Pioneering Indiana Winery and Pioneer Wine FigureI had such a great day today while really just running errands. It’s worth sharing! I had to be on the city’s west side for what turned out to be a missed appointment. Then realizing I was very close to Chateau Thomas, one of Indiana’s oldest wineries, I headed over.

Dr. Charles Thomas has been making wine for more than 25 years. He takes a different approach though than most Indiana winemakers. Many Indiana wineries by fruit or juice from other states. Dr. Thomas buys all his fruit from California, Washington, and Oregon. It had been approximately 10 years since I had last visited. The tasting room has doubled in size.

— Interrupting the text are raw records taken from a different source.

-- ==== Sys2Proof/Decode.lean ====
section
/-! DEFINITION. Decoding and encoding of instruction words. A word is read as a number, bit 0 least significant
(R3, R32). `candidate` finds the row by major and funct (R49, R50) and says whether the fields that the row leaves
unused are zero (R36); `decodeRaw` adds the field limits of `Instr.wf`; `decodeIn` makes the checks of R48 in order
for one stream, with the prefixes already read (R45, R47). `encode` writes the word of a row from the same tables. -/
namespace Sys2Proof

/-- Field `high:low` of a word, as `len` bits from `lo` up (R3). -/
def fld (w lo len : Nat) : BitVec len := BitVec.ofNat len (w / 2 ^ lo)

/-- The major opcode, bits 27:22 (R32). -/
def majorOf (w : Nat) : Nat := w / 2 ^ 22 % 64

/-- Bits `lo` to `lo + len - 1` are zero (R36). -/
def isZero (w lo len : Nat) : Bool := w / 2 ^ lo % 2 ^ len == 0

/-- Majors that no stream has: R48 step 2. -/
def reservedMajor (m : Nat) : Bool := m == 0x03 || m == 0x17 || m == 0x1F || m == 0x27 || m == 0x37 || m == 0x3E || m == 0x3F

/-- The streams of a major: the Streams column of R49. -/
def majorIn (m : Nat) (u : Sqr) : Bool :=
  match u with
  | .cc => (0 ≤ m && m ≤ 2) || (4 ≤ m && m ≤ 22) || (24 ≤ m && m ≤ 25) || (28 ≤ m && m ≤ 30) || (56 ≤ m && m ≤ 59) || m == 61
  | .ae => (0 ≤ m && m ≤ 2) || (4 ≤ m && m ≤ 7) || m == 11 || (15 ≤ m && m ≤ 22) || (26 ≤ m && m ≤ 28) || (32 ≤ m && m ≤ 35) || m == 60
  | .me => (0 ≤ m && m ≤ 2) || (4 ≤ m && m ≤ 7) || m == 11 || m == 21 || (26 ≤ m && m ≤ 28) || (36 ≤ m && m ≤ 38)
  | .se => (0 ≤ m && m ≤ 2) || (4 ≤ m && m ≤ 7) || m == 11 || m == 21 || (26 ≤ m && m ≤ 28) || (48 ≤ m && m ≤ 54)
  | .ve => (0 ≤ m && m ≤ 2) || (4 ≤ m && m ≤ 7) || m == 11 || m == 21 || (26 ≤ m && m ≤ 28) || (40 ≤ m && m ≤ 47) || m == 60

/-- Major 0x00 marks TRAP, SYSW and CKPT for the CC only (R49): R48 step 5. -/
def functIn (w : Nat) (u : Sqr) : Bool :=
  !(majorOf w == 0 && u != .cc && (w % 128 == 1 || w % 128 == 3 || w % 128 == 4))

/-- Major 0x00 of R49. -/
def cand00 (w : Nat) : Option (Instr × Bool) :=
  match w % 128 with
  | 0 => some (.nop (fld w 28 4), isZero w 7 15)
  | 1 => some (.trap (fld w 28 4) (fld w 7 10), isZero w 17 5)
  | 2 => some (.sysr (fld w 28 4) (fld w 17 5) (fld w 7 10), true)
  | 3 => some (.sysw (fld w 28 4) (fld w 12 10) (fld w 7 5), true)
  | 4 => some (.ckpt (fld w 28 4) (fld w 12 5), isZero w 7 5 && isZero w 17 5)
  | _ => none

/-- Major 0x01 of R49. -/
def cand01 (w : Nat) : Option (Instr × Bool) :=
  some (.stamp (fld w 0 22), true)

/-- Major 0x02 of R49. -/
def cand02 (w : Nat) : Option (Instr × Bool) :=
  if w / 2097152 % 2 == 0 then some (.extI (fld w 0 21), true) else some (.extM (fld w 20 1) (fld w 17 3) (fld w 15 2) (fld w 13 2), isZero w 0 13)

/-- Major 0x04 of R49. -/
def cand04 (w : Nat) : Option (Instr × Bool) :=
  match w % 128 with
  | 0 => some (.add (fld w 28 4) (fld w 17 5) (fld w 12 5) (fld w 7 5), true)
  | 1 => some (.sub (fld w 28 4) (fld w 17 5) (fld w 12 5) (fld w 7 5), true)
  | 2 => some (.and (fld w 28 4) (fld w 17 5) (fld w 12 5) (fld w 7 5), true)
  | 3 => some (.or (fld w 28 4) (fld w 17 5) (fld w 12 5) (fld w 7 5), true)
  | 4 => some (.xor (fld w 28 4) (fld w 17 5) (fld w 12 5) (fld w 7 5), true)
  | 5 => some (.andn (fld w 28 4) (fld w 17 5) (fld w 12 5) (fld w 7 5), true)
  | 6 => some (.minI64 (fld w 28 4) (fld w 17 5) (fld w 12 5) (fld w 7 5), true)
  | 7 => some (.maxI64 (fld w 28 4) (fld w 17 5) (fld w 12 5) (fld w 7 5), true)
  | 8 => some (.minN64 (fld w 28 4) (fld w 17 5) (fld w 12 5) (fld w 7 5), true)
  | 9 => some (.maxN64 (fld w 28 4) (fld w 17 5) (fld w 12 5) (fld w 7 5), true)
  | 10 => some (.addI32 (fld w 28 4) (fld w 17 5) (fld w 12 5) (fld w 7 5), true)
  | 11 => some (.subI32 (fld w 28 4) (fld w 17 5) (fld w 12 5) (fld w 7 5), true)
  | 12 => some (.clz (fld w 28 4) (fld w 17 5) (fld w 12 5), isZero w 7 5)
  | 13 => some (.ctz (fld w 28 4) (fld w 17 5) (fld w 12 5), isZero w 7 5)
  | 14 => some (.popc (fld w 28 4) (fld w 17 5) (fld w 12 5), isZero w 7 5)
  | 15 => some (.addsI64 (fld w 28 4) (fld w 17 5) (fld w 12 5) (fld w 7 5), true)
  | _ => none
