-- ==== Sys2Proof/Machine/Mem.lean ====
section
/-! DEFINITION. Physical and virtual memory: bytes, the five-level walk with its A and D bits (R349–R353), the versions
of lines under hypotheses with their spill area (R299–R302), and the marks of armed logit rows (R283). -/
namespace Sys2Proof.Machine

/-- A fault before it is taken: code and detail of R337, and the faulting address. -/
structure Flt where
  code : Nat
  detail : Nat
  addr : Word
  deriving DecidableEq, Repr, Inhabited

/-- Fault codes: R337. -/
def cIllegal : Nat := 0x01
def cStream : Nat := 0x02
def cBufacc : Nat := 0x03
def cAlign : Nat := 0x04
def cPage : Nat := 0x05
def cProt : Nat := 0x06
def cFmtq : Nat := 0x07
def cQimb : Nat := 0x08
def cStall : Nat := 0x09
def cStamp : Nat := 0x0A
def cCalm : Nat := 0x0B
def cHypfull : Nat := 0x0C
def cHypso : Nat := 0x0D
def cOrphan : Nat := 0x0E
def cColl : Nat := 0x0F
def cRemote : Nat := 0x10
def cEcc : Nat := 0x11
def cSrf : Nat := 0x12
def cOpd : Nat := 0x13
def cLoop : Nat := 0x14
def cQueue : Nat := 0x15
def cTrap : Nat := 0x20

/-! ### Physical addresses: R349 -/

/-- The device field of a physical address. -/
def paDev (pa : Nat) : Nat := pa / 2 ^ 42 % 1024

/-- The address is in this device's own space. -/
def State.isLocal (s : State) (pa : Nat) : Bool := paDev pa == s.dev.toNat

/-- A local address with memory: bit 41 clear, an offset below 80 GB in its stack (R349). -/
def paHasMem (pa : Nat) : Bool := pa / 2 ^ 41 % 2 == 0 && decide (pa % 2 ^ 37 < 0x12A05F2000)

/-- The stack of a local address, 0–15. -/
def paStack (pa : Nat) : Nat := pa / 2 ^ 37 % 16

/-- The die that owns a local address (R12). -/
def paDie (pa : Nat) : Nat := paStack pa / 4

/-! ### Words that a scrub has marked: R397 -/

/-- The first marked word of a core's storage that `n` bytes from `lo` touch. (DEDUCED, assumptions 14 and 15.) -/
def Core.markHit (c : Core) (st : Store) (lo n : Nat) : Option Nat :=
  (c.marks.find? (fun m => m.1 == st && decide (m.2 < lo + n ∧ lo < m.2 + 8))).map (·.2)

/-- F.ECC where `n` bytes of memory from `pa` touch a marked word (R337, R396). (DEDUCED, assumption 14.) -/
def State.memMark (s : State) (pa n : Nat) : Option Flt :=
  (s.marked.find? (fun m => (m.1 == .l2 || m.1 == .hbm) && decide (m.2 < pa + n ∧ pa < m.2 + 8))).map
    (fun m => ⟨cEcc, if m.1 == .l2 then 2 else 3, BitVec.ofNat 64 m.2⟩)

/-! ### Committed bytes -/

def State.readPhys (s : State) (pa n : Nat) : Nat := readLE s.mem pa n
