/-- Queue pointers of a core after a refutation: token places, copies, writes, orphans (R304, R305). -/
def refuteCore (top par : BitVec 8) (hs : List (BitVec 8)) (s : State) : State :=
  let s := s.mapCore (Core.mapOrphans (Orphan.refute top par hs))
  let s := dropPull top par hs s
  let s := (s.core.copies.filter (fun x => hs.contains x.hyp)).foldl discardCopy s
  let s := dropTagged s hs
  let s := s.mapCore (fun c => engines.foldl (fun c u => c.orphanEngine u top par hs) ((c.dropCarried hs).srfRefute hs))
  let s := s.mapCore (fun c =>
    let c := c.dropReloc top par hs
    if c.ctx.isSome then c.orphanCc top par hs else c)
  drain s

/-- A refutation in a saved context (R307): the context keeps its references until it resumes; then its entries and tokens
go, its copies complete as discards and its sequencers become orphans. -/
def Core.refuteSaved (c : Core) (top par : BitVec 8) (hs : List (BitVec 8)) : Core := c.mapOrphans (Orphan.refute top par hs)

/-! ### References: R306 -/

def Engine.refers (h : BitVec 8) (e : Engine) : Bool :=
  (match e.run with | some r => r.hyp == h | none => false) || e.cmdq.items.any (fun r => r.hyp == h) || e.bq.items.any (fun b => b.2 == h)

/-- Something in the core refers to the hypothesis. -/
def Core.refers (h : BitVec 8) (c : Core) : Bool :=
  c.hyp == h || engines.any (fun u => (c.eng u).refers h)
    || (match c.meOwn with | some e => e.refers h | none => false) || c.relocs.any (fun x => x.eng.refers h)
    || c.tokens.any (fun p => p.2.toks.contains h) || c.fmtq.items.any (fun p => p.2 == h) || c.sclq.items.any (fun e => e.hyp == h)
    || c.rq.items.any (fun e => e.hyp == h) || c.pend.any (fun a => a.hyp == h) || c.vretire.any (fun r => r.hyp == h)
    || c.copies.any (fun x => x.hyp == h) || c.replays.any (fun r => r.access.hyp == h)

def State.refers (s : State) (h : BitVec 8) : Bool :=
  (s.core.ctx.isSome && s.core.refers h) || s.others.any (fun p => p.2.ctx.isSome && p.2.refers h) || (s.saves ++ s.kept).any (fun x => x.core.refers h)

/-- An identifier becomes free, and HOPEN falls at the RCBs where it counted (R306, R318). -/
def freeHyp (s : State) (h : Nat) : State :=
  let e := s.hyps.get h
  let s := e.chain.foldl (fun s a => pokeAs s e.tenant (at' a 0x52) 2 (hopenAt s e.tenant a - 1)) s
  { s with hyps := s.hyps.erase h }

/-! ### The table -/

/-- The identifiers below `h`, nearest first: three levels at most (R296). -/
def hypBelow (s : State) (h : BitVec 8) : List (BitVec 8) :=
  let kids (l : List (BitVec 8)) : List (BitVec 8) :=
    (s.hyps.filter (fun p => p.2.state != 0 && l.contains p.2.parent)).map (fun p => BitVec.ofNat 8 p.1)
  let a := kids [h]
  let b := kids a
  a ++ b ++ kids b

/-- Act on every core of the device, one after another. -/
def onAllCores (f : State → State) (s : State) : State :=
  (s.others.map (·.1)).foldl (fun s n => within n f s) (f s)

/-- A version gives up its place. -/
def takeVer (s : State) (v : Version) : State := dropVer (freeSpill s v) v

/-- The runs of the bytes that a mask holds in one aligned dword of a line: first byte and length. -/
def maskRuns (mask d : Nat) : List (Nat × Nat) :=
  (List.range 8).foldr (fun i l =>
    if mask / 2 ^ (8 * d + i) % 2 = 0 then l
    else match l with
      | (k, n) :: t => if k = 8 * d + i + 1 then (8 * d + i, n + 1) :: t else (8 * d + i, 1) :: (k, n) :: t
      | [] => [(8 * d + i, 1)]) []
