-- ==== Sys2Proof/Machine/Fetch.lean ====
section
/-! DEFINITION. Fetching an instruction word (R33, R85) and reading a group (R44, R48). -/
namespace Sys2Proof.Machine

/-- What a fetch gives: a word, nothing yet, or a fault. -/
inductive Fetched where
  | word (w : BitVec 32) (s : State)
  | wait (s : State)
  | fault (f : Flt)

/-- The words of the 64-byte line of a local address, as memory has them now (R85). -/
def fillLine (s : State) (pa : Nat) (c : ICache) : ICache :=
  let base := pa / 64 * 16
  { c with words := (List.range 16).foldl (fun t k => Tab.put t (base + k) (BitVec.ofNat 32 (s.readPhys (4 * (base + k)) 4))) c.words,
           own := c.own.filter (fun w => w / 16 != pa / 64) }

/-- The instruction cache without the wait of a branch. -/
def State.setICache (s : State) (c : ICache) : State := s.mapCore (fun k => { k with icache := { c with held := false } })

/-- A branch has been taken after a fence or an acquire that is not performed yet: what it makes visible is not there (R85). -/
def State.fetchHeld (s : State) : Bool :=
  s.core.icache.held && s.core.pend.any (fun a => a.unit == .cc && (a.kind == .fence || a.acq))

/-- The cached word that a fetch returns: one that memory has too, or, by the implementation's choice, an older one (R85).
(DESIGN CHOICE, assumption 54.) -/
def cachedWord (s : State) (pa : Nat) (now : Option (BitVec 32)) : Option (BitVec 32) :=
  match Tab.find? s.core.icache.words (pa / 4) with
  | none => none
  | some w => if some w = now then some w else if Config.fetchKept s.core.instret.toNat (pa / 4) then some w else none

/-- A word of the CC stream at `pc + 4 × (prefixes read)`; a fault names the group's first word (R85). -/
def fetchCc (s : State) : Fetched :=
  let a := s.core.pc + BitVec.ofNat 64 (4 * s.pfx.count)
  if !canonical a then .fault ⟨cPage, 0x40 + 8 * 2, s.core.pc⟩
  else if a.toNat % 4 ≠ 0 then .fault ⟨cAlign, 0, s.core.pc⟩
  else if s.fetchHeld then .wait s
  else match translate s s.core.tenant a 2 with
    | .error f => .fault { f with addr := s.core.pc }
    | .ok (pa, leaf, s) =>
      let now := if s.isLocal pa then some (BitVec.ofNat 32 (s.readPhys pa 4)) else none
      match cachedWord s pa now with
      | some w => .word w (s.setICache s.core.icache)
      | none =>
      if s.isLocal pa then
        match s.memMark pa 4 with
        | some f => .fault f
        | none => .word (BitVec.ofNat 32 (s.readPhys pa 4)) (s.setICache (fillLine s pa s.core.icache))
      else match s.core.fetching with
        | some (q, r) =>
          if q = pa then
            match r with
            | some w =>
              let c := s.core.icache
              .word w ((s.setICache { c with words := Tab.put c.words (pa / 4) w }).mapCore (fun c => { c with fetching := none }))
            | none => .wait s
          else .wait (s.mapCore (fun c => { c with fetching := none }))
        | none =>
          .wait (send (s.mapCore (fun c => { c with fetching := some (pa, none) })) (paDev pa) 0 (pteKey leaf) (.memRead pa 4) .fetch).2

/-- A word of an engine's instruction memory; past its end F.ILLEGAL, detail 9 (R33). (DEDUCED, assumption 14.) -/
def fetchEngine (s : State) (u : Sqr) : Fetched :=
  let a := (s.core.eng u).upc + 4 * s.pfx.count
  if 0x10000 ≤ a then .fault ⟨cIllegal, 9, 0#64⟩
  else if (s.core.markHit .imem (engIx u * 0x10000 + a) 4).isSome then .fault ⟨cEcc, 4, 0#64⟩
  else .word ((s.core.eng u).imem.get (a / 4)) s

/-- The next word of the acting sequencer. -/
def fetch (s : State) : Fetched := match s.unit with
  | .cc => fetchCc s
  | u => fetchEngine s u

/-- The fault of a word that does not decode (R48). -/
def decodeFault (e : DecodeError) : Flt :=
  match e with
  | .step n => if n = 3 ∨ n = 5 then ⟨cStream, n, 0#64⟩ else ⟨cIllegal, n, 0#64⟩

/-- Remember the word that is being decided, for the frame (R340). -/
def noteWord (s : State) (w : BitVec 32) : State :=
  { s with core := { s.core with curWord := s.core.curWord.set (sqIx s.unit) w } }

end Sys2Proof.Machine
end

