-- ==== Sys2Proof/Machine/Copies.lean ====
section
/-! DEFINITION. Copy words: acceptance (R176, R180), the forms (R181–R186), and the events of the copy engine (R173, R174,
R185). -/
namespace Sys2Proof.Machine

/-! ### Acceptance: R176 -/

/-- A buffer address of the local space `n`. -/
def inSpaceOf (a : Word) (n : Nat) : Bool := isBufAddr a && bufSpace a.toNat == n
/-- A window address. -/
def isWinAddr (a : Word) : Bool := isBufAddr a && decide (8 ≤ bufSpace a.toNat)

/-- R171: the permitted source of a form. -/
def srcAllowed (k : CopyKind) (a : Word) : Bool :=
  !isBufAddr a || (k != .mcast && (inSpaceOf a 1 || inSpaceOf a 2 || isWinAddr a))

/-- R171: the permitted destination of a form. -/
def dstAllowed (k : CopyKind) (a : Word) : Bool :=
  if k = .sclLd then true
  else if k = .mcast then inSpaceOf a 0 || inSpaceOf a 1
  else !isBufAddr a || inSpaceOf a 0 || inSpaceOf a 1 || isWinAddr a

/-- R171: the permitted barrier of a form. -/
def barAllowed (c : Core) (k : CopyKind) (dst bar : Word) : Bool :=
  bar == 0#64 || inSpaceOf bar 1
    || (k != .mcast && (!isBufAddr bar
      || (isWinAddr bar && isWinAddr dst && bufSpace bar.toNat == bufSpace dst.toNat && winSpace (c.win.get (bufSpace bar.toNat - 8)) == 1)))

/-- Item 2: fields and spaces. -/
def copyFields (c : Core) (k : CopyKind) (d : BitVec 384) : Option Flt :=
  let bad (detail : Nat) (a : Word) : Option Flt := some ⟨cBufacc, 0x60 + detail, a⟩
  let aux := cdAux d
  if cdRes d ≠ 0 then bad 1 0#64
  else if k = .mcast ∧ bits aux 63 8 ≠ 0 then bad 1 aux
  else if k = .sclLd ∧ (cdLen d ≠ 64 ∨ cdDst d ≠ 0#64 ∨ cdDstr d ≠ 0 ∨ cdBar d ≠ 0#64) then bad 1 0#64
  else if !srcAllowed k (cdSrc d) then bad 2 (cdSrc d)
  else if !dstAllowed k (cdDst d) then bad 2 (cdDst d)
  else if !barAllowed c k (cdDst d) (cdBar d) then bad 2 (cdBar d)
  else if cdBar d ≠ 0#64 ∧ isBufAddr (cdBar d) ∧ bufOff (cdBar d).toNat + 16 > spaceSize 1 then bad 3 (cdBar d)
  else if k = .gath ∨ k = .scat then
    if !inSpaceOf aux 1 then bad 2 aux
    else if bufOff aux.toNat + 4 * cdRows d > spaceSize 1 then bad 3 aux
    else none
  else none

/-- Item 3: alignment to the element size, of the barrier to 16 and of the index vector to 4. -/
def copyAlign (k : CopyKind) (d : BitVec 384) : Option Flt :=
  let e := cdEsz d
  let off (a : Word) : Option Flt := some ⟨cAlign, 0, a⟩
  if (cdSrc d).toNat % e ≠ 0 then off (cdSrc d)
  else if (cdDst d).toNat % e ≠ 0 then off (cdDst d)
  else if cdLen d % e ≠ 0 ∨ cdSstr d % e ≠ 0 ∨ cdDstr d % e ≠ 0 then off 0#64
  else if (cdBar d).toNat % 16 ≠ 0 then off (cdBar d)
  else if (k = .gath ∨ k = .scat) ∧ (cdAux d).toNat % 4 ≠ 0 then off (cdAux d)
  else none

/-- A copy that moves nothing (R176). -/
def isZeroCopy (k : CopyKind) (d : BitVec 384) : Bool :=
  cdRows d == 0 || cdLen d == 0 || (k == .mcast && mcastMask d == 0)

/-- Items 2 to 5 of R176; the state has a virtual barrier's page translated. (DEDUCED, assumption 45.) -/
def copyChecks (s : State) (k : CopyKind) (d : BitVec 384) : Except Flt State :=
  match copyFields s.core k d with
  | some f => .error f
  | none => match copyAlign k d with
    | some f => .error f
    | none =>
      if s.hyp ≠ 0#8 ∧ (isWinAddr (cdDst d) ∨ isWinAddr (cdBar d)) then
        .error ⟨cHypso, 0, if isWinAddr (cdDst d) then cdDst d else cdBar d⟩
      else if isBufAddr (cdBar d) then .ok s
      else match checkMem s (cdBar d) 1 3 with
        | .error f => .error f
        | .ok (_, _, s) => .ok s

/-! ### The forms: R180 -/

/-- A copy as it is accepted. -/
def newCopy (s : State) (k : CopyKind) (d : BitVec 384) (timed : Bool) (time : Word) : Copy :=
  { time := time, timed := timed, hyp := s.hyp, kind := k, due := !timed || decide (time.toNat ≤ s.gtc.toNat), row := 0, off := 0,
    desc := d, seq := s.core.copySeq + 1, drops := [], waiting := 0, idx := none, fetch := 0, got := none,
    slot := none }

/-- Put a copy into the engine and raise cp; accesses of the AE that are not performed hold it (R175). -/
def acceptCopy (s : State) (cp : Copy) : State :=
  (s.mapCore (fun c => { c with copies := c.copies ++ [cp], copySeq := cp.seq, cntCp := c.cntCp + 1 })).pushGate (copyGate cp.seq)

/-- A zero copy: cp rises for one cycle (R176, R180). -/
def zeroCopy (s : State) : State := s.mapCore (fun c => { c with cntCp := c.cntCp + 1, cpZero := c.cpZero + 1 })

/-- An untimed copy (R180): 16 in flight stall it. -/
def untimedCopy (k : CopyKind) (c : BitVec 4) (s : State) : WordResult :=
  let d := s.core.c.get c.toNat
  if s.core.calm then .fault ⟨cCalm, 0, 0#64⟩
  else if isZeroCopy k d then (if counterMax ≤ s.core.cntCp then .blocked id 8 else .next (zeroCopy s))
  else match copyChecks s k d with
    | .error f => .fault f
    | .ok s =>
      if Config.copiesInFlight ≤ (s.core.copies.filter (fun x => !x.timed)).length ∨ counterMax ≤ s.core.cntCp then .blocked id 8
      else .next (acceptCopy s (newCopy s k d false 0#64))

/-- A timed copy (R180): refused when the buffer is full; its status register says whether it was accepted. -/
def timedCopy (k : CopyKind) (c d t : BitVec 4) (s : State) : WordResult :=
  let desc := s.core.c.get c.toNat
  let time := s.r5 t
  if isZeroCopy k desc then (if counterMax ≤ s.core.cntCp then .blocked id 8 else .next ((zeroCopy s).w5 d 1#64))
  else match copyChecks s k desc with
    | .error f => .fault f
    | .ok s =>
      if Config.timedPlaces ≤ (s.core.copies.filter (·.timed)).length then .next (s.w5 d 0#64)
      else if counterMax ≤ s.core.cntCp then .blocked id 8
      else .next ((acceptCopy s (newCopy s k desc true time)).w5 d 1#64)

/-- R182: CPY. -/
def execCpy (r c : BitVec 4) (s : State) : Host.Outcome State Fault Refusal := .next (issue (.cpy r c) (untimedCopy .cpy c) s)
/-- R182: CPY.T. -/
def execCpyT (r c d t : BitVec 4) (s : State) : Host.Outcome State Fault Refusal := .next (issue (.cpyT r c d t) (timedCopy .cpyT c d t) s)
/-- R183: GATH. -/
def execGath (r c : BitVec 4) (s : State) : Host.Outcome State Fault Refusal := .next (issue (.gath r c) (untimedCopy .gath c) s)
/-- R183: GATH.T. -/
def execGathT (r c d t : BitVec 4) (s : State) : Host.Outcome State Fault Refusal := .next (issue (.gathT r c d t) (timedCopy .gath c d t) s)
/-- R183: SCAT. -/
def execScat (r c : BitVec 4) (s : State) : Host.Outcome State Fault Refusal := .next (issue (.scat r c) (untimedCopy .scat c) s)
/-- R183: SCAT.T. -/
def execScatT (r c d t : BitVec 4) (s : State) : Host.Outcome State Fault Refusal := .next (issue (.scatT r c d t) (timedCopy .scat c d t) s)
/-- R184: MCAST. -/
def execMcast (r c : BitVec 4) (s : State) : Host.Outcome State Fault Refusal := .next (issue (.mcast r c) (untimedCopy .mcast c) s)
/-- R184: MCAST.T. -/
def execMcastT (r c d t : BitVec 4) (s : State) : Host.Outcome State Fault Refusal := .next (issue (.mcastT r c d t) (timedCopy .mcast c d t) s)
/-- R185: SCL.LD. -/
def execSclLd (r c : BitVec 4) (s : State) : Host.Outcome State Fault Refusal := .next (issue (.sclLd r c) (untimedCopy .sclLd c) s)
/-- R185: SCL.LD.T. -/
def execSclLdT (r c d t : BitVec 4) (s : State) : Host.Outcome State Fault Refusal := .next (issue (.sclLdT r c d t) (timedCopy .sclLd c d t) s)

/-- R186: a prefetch has an effect on timing only. -/
def execPref (r c : BitVec 4) (s : State) : Host.Outcome State Fault Refusal := .next (issue (.pref r c) (fun s => .next s) s)

/-- A descriptor with one field replaced (R170, R181). -/
def cdWith (d : BitVec 384) (f : Nat) (v : Word) : BitVec 384 :=
  let lo := 320 - 64 * f
  let keep := d &&& ~~~((BitVec.ofNat 384 (2 ^ 64 - 1)) <<< lo)
  keep ||| ((v.setWidth 384) <<< lo)

/-- R181: CD.SET. -/
def execCdSet (r c x : BitVec 4) (f : BitVec 6) (s : State) : Host.Outcome State Fault Refusal :=
  .next (issue (.cdSet r c x f) (fun s =>
    .next (s.mapCore (fun k => { k with c := k.c.set c.toNat (cdWith (k.c.get c.toNat) f.toNat (s.r5 x)) }))) s)

/-! ### The engine -/

/-- R173: timed copies whose TIME has come are due. -/
def execTimedCopyDue (lnum : Nat) (s : State) : Host.Outcome State Fault Refusal :=
  .next (within lnum (fun s => s.mapCore (fun c =>
    { c with copies := c.copies.map (fun x => if x.timed && x.isDue s.gtc then { x with due := true } else x) })) s)

/-- R174: one burst. -/
def execCopyBurst (lnum : Nat) (s : State) : Host.Outcome State Fault Refusal := .next (within lnum copyBurst s)

/-- R185: one scale group. -/
def execScaleGroupPush (lnum : Nat) (s : State) : Host.Outcome State Fault Refusal := .next (within lnum scalePush s)

end Sys2Proof.Machine
end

I’ll write something more specific on the winery tomorrow or early this week and take a more detailed look at the wines. But I was very pleasantly surprised just how good the Carneros Pinot Noir, Amador County Cab Franc, and the Primitivo proved to be once tasted. The good doctor has quite a wine list. He also has pioneered, with a patent even, Slender wines with no carbs and only the calories generated by the alcohol. And guess what – I tasted one that was pretty good. I was warned it would be sweet, but it was not coylingly sweet at all.

The second part of my day was planned. That was a stop at Mass Ave Wine Shoppe downtown to meet of the most significant pioneers of Indiana wine – Dr. Richard Vine, previously of Purdue University. Dr. Vine is known across the country and has helped many wineries, especially in the Midwest, with site selection, terrior and grape decisions, and certainly winemaking and more.

He was promoting a book of wine stories, which I was happy to buy a copy of for a mere $20. You can read a review of the book here.

Dr. Vine and I had a great chat about Indiana wine and how he has seen it grow from non-existence to many Indiana wineries making serious and viable wines comparble to any in the world.

I’ll certainly have more soon from Dr. Vine!